The goal of this research project is to develop a deductive analytics platform to detect criminal activities leading to market destabilization by establishing the underpinnings of association or co-referencing for complex attributed or labeled graph structures that are derived from large heterogeneous data sources such as trading quotes, litigation releases, and public news.

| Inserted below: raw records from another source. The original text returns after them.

-- ==== Sys2Proof/Laws/PerInstr.lean ====
section
/-!
SUPPORT. Sys2Proof/Laws/PerInstr.lean: one lemma for each constructor of Instr: no instruction has words in two of the maps of the
slots, the microcode and the stream code.
-/

namespace Sys2Proof.Laws

/-- At most one of the nine encoders has words for an instruction, and an event of the machine has words in none. -/
def EncodedOnce.Statement (i : Instr) : Prop :=
  ([(encodeCtl i).isSome, (encodeS i).isSome, (encodeLs i).isSome, (encodeV i).isSome, (encodeSf i).isSome, (encodeMx i).isSome,
    (encodeXf i).isSome, (encodeMicro i).isSome, (encodeStream i).isSome].filter id).length ≤ 1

To effectively cope with the extremely large financial data volumes, the dimensionality challenges, and the lack of effective research tools for large data we leverage the unique combination of data-intensive architectures from our recently granted NSF “MRI-R2: Acquisition of a Data Intensive Supercomputer (DISC) for efficient Deductive Analytics and the multidisciplinary team to innovatively solve problems in the area of financial forensics. Our research methodology draws upon methods from mathematical optimization, modeling, theorem proving, algorithm design, and distributed system implementation for the data processing and association activities. We are currently working towards the accomplishment of the following five key tasks in our research: (i) Identification and Selection of relevant data sources; (ii) Extraction of propositional graphs from textual data; (iii) Incremental Correlation Association algorithms for large scale data;(iv) Graph based algorithms and Information theoretic techniques for Relationship Discovery; and (v) Scalable in-DB analytics solutions for Deductive/Inferential analysis.